Over the past couple months, at times, I’ve wondered to myself as I think back to those early days of motherhood and church community, “What happened to all our children–the little ones we so attempted to ‘dedicate’ to Jesus and raise according to scriptural principles and truths?” The heartbreak that is mine, personally, is not unique. I know of a number of situations with similarities, albeit differing details.
Yesterday, I realized I might be asking the wrong question. A sequence of thoughts about blessings and cursings (and generational spirits) linked to readings surrounding that old “Toronto Blessing” in light of a current encounter revealing to me the thing still alive and re-packaged with new veneer, prompted the title of this piece and the question, “What happened to all (or many) of the church ‘parents’ of those days that may have interrupted us in various ways from staying the good course in prioritizing ‘marriage and child-rearing’ above following after and being influenced by some false ‘wind’ of demonic influence and ‘strange fire’?”

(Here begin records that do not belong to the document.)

-- ==== Sys2Proof/Decode.lean ====
section
/-! DEFINITION. The encodings (30_encoding.md): opcode bytes, the decoder of request records and frames, total on any
bytes, and the encoder beside it. Frames are laid out as 30_encoding.md R83 to R90 say. Requests have no bit encoding in
the spec (R75); the record layout below is the model's own: DESIGN CHOICE (log 2), safe. -/

namespace Sys2Proof

/-! ### Opcode values (30_encoding.md R80, R81)

The opcodes that R81 composes, from the flag weights of R80, which are parameters (log 1). -/

/-- The READ_NEG weight where the bit is set (30_encoding.md R80). -/
def OpCodes.readEdge (o : OpCodes) (neg : Bool) : Byte := if neg then o.readNeg else 0

/-- `OP_TMS_W` -/
def OpCodes.tmsW (o : OpCodes) : Byte := o.writeTms ||| o.lsb ||| o.bitMode ||| o.writeNeg
/-- `OP_TMS_WR` -/
def OpCodes.tmsWr (o : OpCodes) (neg : Bool) : Byte :=
  o.writeTms ||| o.doRead ||| o.lsb ||| o.bitMode ||| o.writeNeg ||| o.readEdge neg
/-- `OP_DB_N` -/
def OpCodes.byteN (o : OpCodes) : Byte := o.lsb ||| o.writeNeg
/-- `OP_DB_W` -/
def OpCodes.byteW (o : OpCodes) : Byte := o.doWrite ||| o.lsb ||| o.writeNeg
/-- `OP_DB_R` -/
def OpCodes.byteR (o : OpCodes) (neg : Bool) : Byte := o.doRead ||| o.lsb ||| o.writeNeg ||| o.readEdge neg
/-- `OP_DB_WR` -/
def OpCodes.byteWr (o : OpCodes) (neg : Bool) : Byte :=
  o.doRead ||| o.doWrite ||| o.lsb ||| o.writeNeg ||| o.readEdge neg
/-- `OP_Db_N` -/
def OpCodes.bitN (o : OpCodes) : Byte := o.lsb ||| o.bitMode ||| o.writeNeg
/-- `OP_Db_W` -/
def OpCodes.bitW (o : OpCodes) : Byte := o.doWrite ||| o.lsb ||| o.bitMode ||| o.writeNeg
/-- `OP_Db_R` -/
def OpCodes.bitR (o : OpCodes) (neg : Bool) : Byte :=
  o.doRead ||| o.lsb ||| o.bitMode ||| o.writeNeg ||| o.readEdge neg
/-- `OP_Db_WR` -/
def OpCodes.bitWr (o : OpCodes) (neg : Bool) : Byte :=
  o.doRead ||| o.doWrite ||| o.lsb ||| o.bitMode ||| o.writeNeg ||| o.readEdge neg

/-! ### The opcode table -/

/-- One name for each row of spec/opcode_table.json. -/
inductive OpKind where
  | init | tmsShift | clockTick | dataShift | teardown
  | tmsW | tmsWr | byteN | byteW | byteR | byteWr | bitN | bitW | bitR | bitWr
  | clkBytes | clkBits | setLow | setHigh | loopbackOn
  deriving DecidableEq, Repr

/-- What a first byte stands for: its value, the kind, and the READ_NEG bit of an opcode that reads (false in the
others). -/
structure OpRow where
  kind : OpKind
  value : Byte
  neg : Bool
  deriving DecidableEq, Repr

/-- The request tags (30_encoding.md R76). -/
def tagRows : List OpRow :=
  [⟨.init, 0x01, false⟩, ⟨.tmsShift, 0x02, false⟩, ⟨.clockTick, 0x03, false⟩, ⟨.dataShift, 0x04, false⟩,
    ⟨.teardown, 0x05, false⟩]

/-- The opcodes of the frames (30_encoding.md R81), one that reads with READ_NEG clear and set (log 29). -/
def opRows (o : OpCodes) : List OpRow :=
  [⟨.tmsW, o.tmsW, false⟩, ⟨.tmsWr, o.tmsWr false, false⟩, ⟨.tmsWr, o.tmsWr true, true⟩] ++
  [⟨.byteN, o.byteN, false⟩, ⟨.byteW, o.byteW, false⟩, ⟨.byteR, o.byteR false, false⟩, ⟨.byteR, o.byteR true, true⟩,
    ⟨.byteWr, o.byteWr false, false⟩, ⟨.byteWr, o.byteWr true, true⟩] ++
  [⟨.bitN, o.bitN, false⟩, ⟨.bitW, o.bitW, false⟩, ⟨.bitR, o.bitR false, false⟩, ⟨.bitR, o.bitR true, true⟩,
    ⟨.bitWr, o.bitWr false, false⟩, ⟨.bitWr, o.bitWr true, true⟩] ++
  [⟨.clkBytes, o.clkBytes, false⟩, ⟨.clkBits, o.clkBits, false⟩, ⟨.setLow, o.setLow, false⟩,
    ⟨.setHigh, o.setHigh, false⟩, ⟨.loopbackOn, o.loopbackOn, false⟩]

/-- No two opcodes have one value, so that an engine can tell the frames apart. -/
def OpCodes.distinct (o : OpCodes) : Bool := decide ((opRows o).map (·.value)).Nodup

/-- The row of a first byte; `none` for a reserved one (30_encoding.md R77, R95). -/
def rowOf (rows : List OpRow) (b : Byte) : Option OpRow := rows.find? (·.value == b)

/-! ### Fields -/

/-- The `k` bytes of a natural, least significant first (30_encoding.md R50 for the 16-bit counts). -/
def leBytes : Nat → Nat → List Byte
  | 0, _ => []
  | k + 1, v => byte v :: leBytes k (v / 256)

/-- Reads `k` bytes, least significant first. -/
def takeNat : Nat → List Byte → Option (Nat × List Byte)
  | 0, bs => some (0, bs)
  | _ + 1, [] => none
  | k + 1, b :: bs =>
    match takeNat k bs with
    | some (v, rest) => some (b.toNat + 256 * v, rest)
    | none => none

/-- A bit field of a record: one byte, 0 or 1; anything else is malformed (30_encoding.md R77). -/
def bitByte (b : Bool) : Byte := if b then 1 else 0

def takeBit : List Byte → Option (Bool × List Byte)
  | [] => none
  | b :: bs => if b = 0 then some (false, bs) else if b = 1 then some (true, bs) else none

def takeByte : List Byte → Option (Byte × List Byte)
  | [] => none
  | b :: bs => some (b, bs)

/-- Reads `n` bytes. -/
def takeBytes (n : Nat) (bs : List Byte) : Option (List Byte × List Byte) :=
  if n ≤ bs.length then some (bs.take n, bs.drop n) else none

/-- A buffer operand of a record: start and size, 8 bytes each (log 2). -/
def bufBytes (b : Buf) : List Byte := leBytes 8 b.base ++ leBytes 8 b.size

def takeBuf (bs : List Byte) : Option (Buf × List Byte) :=
  match takeNat 8 bs with
  | none => none
  | some (base, bs) =>
    match takeNat 8 bs with
    | none => none
    | some (size, bs) => some (⟨base, size⟩, bs)

/-- An optional buffer operand: a presence bit, then the buffer if present (log 2). -/
def optBufBytes : Option Buf → List Byte
  | none => [bitByte false]
  | some b => bitByte true :: bufBytes b

def takeOptBuf (bs : List Byte) : Option (Option Buf × List Byte) :=
  match takeBit bs with
  | none => none
  | some (false, bs) => some (none, bs)
  | some (true, bs) => (takeBuf bs).map fun p => (some p.1, p.2)

/-- A one-byte count field, which holds the count minus one (30_encoding.md R79). -/
def bitCountByte (m : Nat) : Byte := byte (m - 1)

/-- A two-byte count field, which holds the count minus one, low byte first (30_encoding.md R79, R50, R85). -/
def byteCountBytes (c : Nat) : List Byte := leBytes 2 (c - 1)

/-- Reads a one-byte count of at most `top` units; a larger one is no frame (45_engine_frames.md R168; log 18). -/
def takeBitCount (top : Nat) (bs : List Byte) : Option (Nat × List Byte) :=
  match takeByte bs with
  | none => none
  | some (b, bs) => if b.toNat < top then some (b.toNat + 1, bs) else none

def takeByteCount (bs : List Byte) : Option (Nat × List Byte) :=
  (takeNat 2 bs).map fun p => (p.1 + 1, p.2)

/-! ### The decoder -/

/-- Why bytes are no instruction. A request record that does not decode is `RefusedMalformedRequest` (30_encoding.md
R77); engine bytes that do not decode are `EngineUnmodelled` (45_engine_frames.md R168). -/
inductive DecodeError where
  /-- there is no first byte -/
  | noBytes
  /-- the first byte is no tag and no opcode -/
  | unknownCode (code : Byte)
  /-- the bytes end too early, or a field is outside its range -/
  | badFields (code : Byte)
  deriving DecidableEq, Repr

/-- The fields after the first byte of a row, and the bytes left over; `neg` is the first byte's READ_NEG bit. -/
def decodeFields (neg : Bool) (bs : List Byte) : OpKind → Option (Instr × List Byte)
  | .init => do
    let (pinCfg, bs) ← takeNat 8 bs
    let (clockHz, bs) ← takeNat 8 bs
    some (.init pinCfg clockHz, bs)
  | .tmsShift => do
    let (tms, bs) ← takeBuf bs
    let (len, bs) ← takeNat 8 bs
    some (.tmsShift tms len, bs)
  | .clockTick => do
    let (tmsLevel, bs) ← takeBit bs
    let (tdiLevel, bs) ← takeBit bs
    let (count, bs) ← takeNat 8 bs
    some (.clockTick tmsLevel tdiLevel count, bs)
  | .dataShift => do
    let (tdi, bs) ← takeOptBuf bs
    let (tdo, bs) ← takeOptBuf bs
    let (len, bs) ← takeNat 8 bs
    let (last, bs) ← takeBit bs
    some (.dataShift tdi tdo len last, bs)
  | .teardown => some (.teardown, bs)
  | .tmsW => do
    let (n, bs) ← takeBitCount 6 bs
    let (d, bs) ← takeByte bs
    some (.opTmsW n d, bs)
  | .tmsWr => do
    let (n, bs) ← takeBitCount 6 bs
    let (d, bs) ← takeByte bs
    some (.opTmsWr (neg) n d, bs)
  | .byteN => do
    let (c, bs) ← takeByteCount bs
    some (.opByteN c, bs)
  | .byteW => do
    let (c, bs) ← takeByteCount bs
    let (payload, bs) ← takeBytes c bs
    some (.opByteW payload, bs)
  | .byteR => do
    let (c, bs) ← takeByteCount bs
    some (.opByteR (neg) c, bs)
  | .byteWr => do
    let (c, bs) ← takeByteCount bs
    let (payload, bs) ← takeBytes c bs
    some (.opByteWr (neg) payload, bs)
  | .bitN => do
    let (m, bs) ← takeBitCount 8 bs
    some (.opBitN m, bs)
  | .bitW => do
    let (m, bs) ← takeBitCount 8 bs
    let (p, bs) ← takeByte bs
    some (.opBitW m p, bs)
  | .bitR => do
    let (m, bs) ← takeBitCount 8 bs
    some (.opBitR (neg) m, bs)
  | .bitWr => do
    let (m, bs) ← takeBitCount 8 bs
    let (p, bs) ← takeByte bs
    some (.opBitWr (neg) m p, bs)
  | .clkBytes => do
    let (g, bs) ← takeByteCount bs
    some (.opClkBytes g, bs)
  | .clkBits => do
    let (r, bs) ← takeBitCount 8 bs
    some (.opClkBits r, bs)
  | .setLow => do
    let (value, bs) ← takeByte bs
    let (direction, bs) ← takeByte bs
    some (.opSetLow value direction, bs)
  | .setHigh => do
    let (value, bs) ← takeByte bs
    let (direction, bs) ← takeByte bs
    some (.opSetHigh value direction, bs)
  | .loopbackOn => some (.opLoopbackOn, bs)

/-- The instruction at the head of a byte string and the bytes after it, its first byte being one of these rows'. -/
def decodeBy (rows : List OpRow) : List Byte → Except DecodeError (Instr × List Byte)
  | [] => .error .noBytes
  | op :: bs =>
    match rowOf rows op with
    | none => .error (.unknownCode op)
    | some row =>
      match decodeFields row.neg bs row.kind with
      | none => .error (.badFields op)
      | some r => .ok r

/-- The instruction at the head of a byte string, a request or a frame. -/
def decode (o : OpCodes) (bytes : List Byte) : Except DecodeError (Instr × List Byte) :=
  decodeBy (tagRows ++ opRows o) bytes

/-- A request record: one request and nothing after it. Anything else is not a request of this block (30_encoding.md
R77). -/
def decodeRequest (record : List Byte) : Option Instr :=
  match decodeBy tagRows record with
  | .ok (i, []) => some i
  | .ok (_, _ :: _) => none
  | .error _ => none

/-- The frame at the head of a transfer. Anything else does not parse as a frame (45_engine_frames.md R168). -/
def decodeFrame (o : OpCodes) (bytes : List Byte) : Option (Instr × List Byte) :=
  match decodeBy (opRows o) bytes with
  | .ok r => some r
  | .error _ => none

/-! ### The encoder, from the same formats -/

/-- The bytes of a well-formed instruction: a request record (log 2) or a frame (30_encoding.md R83 to R90). -/
def encode (o : OpCodes) : Instr → List Byte
  | .init pinCfg clockHz => 0x01 :: (leBytes 8 pinCfg ++ leBytes 8 clockHz)
  | .tmsShift tms len => 0x02 :: (bufBytes tms ++ leBytes 8 len)
  | .clockTick tmsLevel tdiLevel count => 0x03 :: bitByte tmsLevel :: bitByte tdiLevel :: leBytes 8 count
  | .dataShift tdi tdo len last => 0x04 :: (optBufBytes tdi ++ (optBufBytes tdo ++ (leBytes 8 len ++ [bitByte last])))
  | .teardown => [0x05]
  | .opTmsW n d => [o.tmsW, bitCountByte n, d]
  | .opTmsWr neg n d => [o.tmsWr neg, bitCountByte n, d]
  | .opByteN c => o.byteN :: byteCountBytes c
  | .opByteW payload => o.byteW :: (byteCountBytes payload.length ++ payload)
  | .opByteR neg c => o.byteR neg :: byteCountBytes c
  | .opByteWr neg payload => o.byteWr neg :: (byteCountBytes payload.length ++ payload)
  | .opBitN m => [o.bitN, bitCountByte m]
  | .opBitW m p => [o.bitW, bitCountByte m, p]
  | .opBitR neg m => [o.bitR neg, bitCountByte m]
  | .opBitWr neg m p => [o.bitWr neg, bitCountByte m, p]
  | .opClkBytes g => o.clkBytes :: byteCountBytes g
  | .opClkBits r => [o.clkBits, bitCountByte r]
  | .opSetLow value direction => [o.setLow, value, direction]
  | .opSetHigh value direction => [o.setHigh, value, direction]
  | .opLoopbackOn => [o.loopbackOn]

/-! ### The opcode table's numbering -/

/-- The bytes of a table word, first byte first, then zero bytes up to the longest instruction that zero operand bytes
can make (a TMS_SHIFT record, 25 bytes). -/
def tableBytes (nbits w : Nat) : List Byte := leBytes (nbits / 8) w ++ List.replicate 32 0

/-- The instruction the decoder reads from a word of spec/opcode_table.json, every bit above `nbits` zero. The table has
the default opcodes. -/
def decodeTableWord (nbits w : Nat) : Option Instr :=
  match decode OpCodes.defaults (tableBytes nbits w) with
  | .ok (i, _) => some i
  | .error _ => none

end Sys2Proof
end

It should be a sobering thought to consider, collectively, how my church generation, by inviting and seeking the “Toronto Blessing,” may have inadvertently invited in first generational curses (sins of the fathers) which we are now witnessing bearing their ugly, destructive fruits in the lives of millennials, Gen-X-ers and Gen-Z-er’s. ( I really don’t know if I’ve got the sequence correct…like the labels and linguistics of the “alphabet people” these days, it’s a lot of mud to keep straight.)
While I thought that eventually the “Toronto Blessing” had pretty much fizzled itself out these days, leaving only remnants here and there linguistically and pragmatically in the lives of individual believers and congregations (of somewhat skewed ideas and practices) that might occasionally rear their heads but were of no real consequence, I recently learned otherwise.
And, while some of us clearly renounced this “movement,” we remained in various forms of fellowship and influence with other Christian siblings/families that took amounts of it in, to some degree in the continuum. And this surely had its collective affects on all of our children and on into the lives of those my age who have grandchildren of any age.
Like the endless string of events thrown at us in news these days, we ride the waves of various global situations and the hottest national news until the next sensational (and truly alarming thing) enters our sphere. And then, considerations such as the true source of Covid-19 that caused a global pandemic and worldwide personal disruptions, losses and implementations of new laws and “normal practices” become some type of non sequitur, as they are quietly swept under the proverbial rug.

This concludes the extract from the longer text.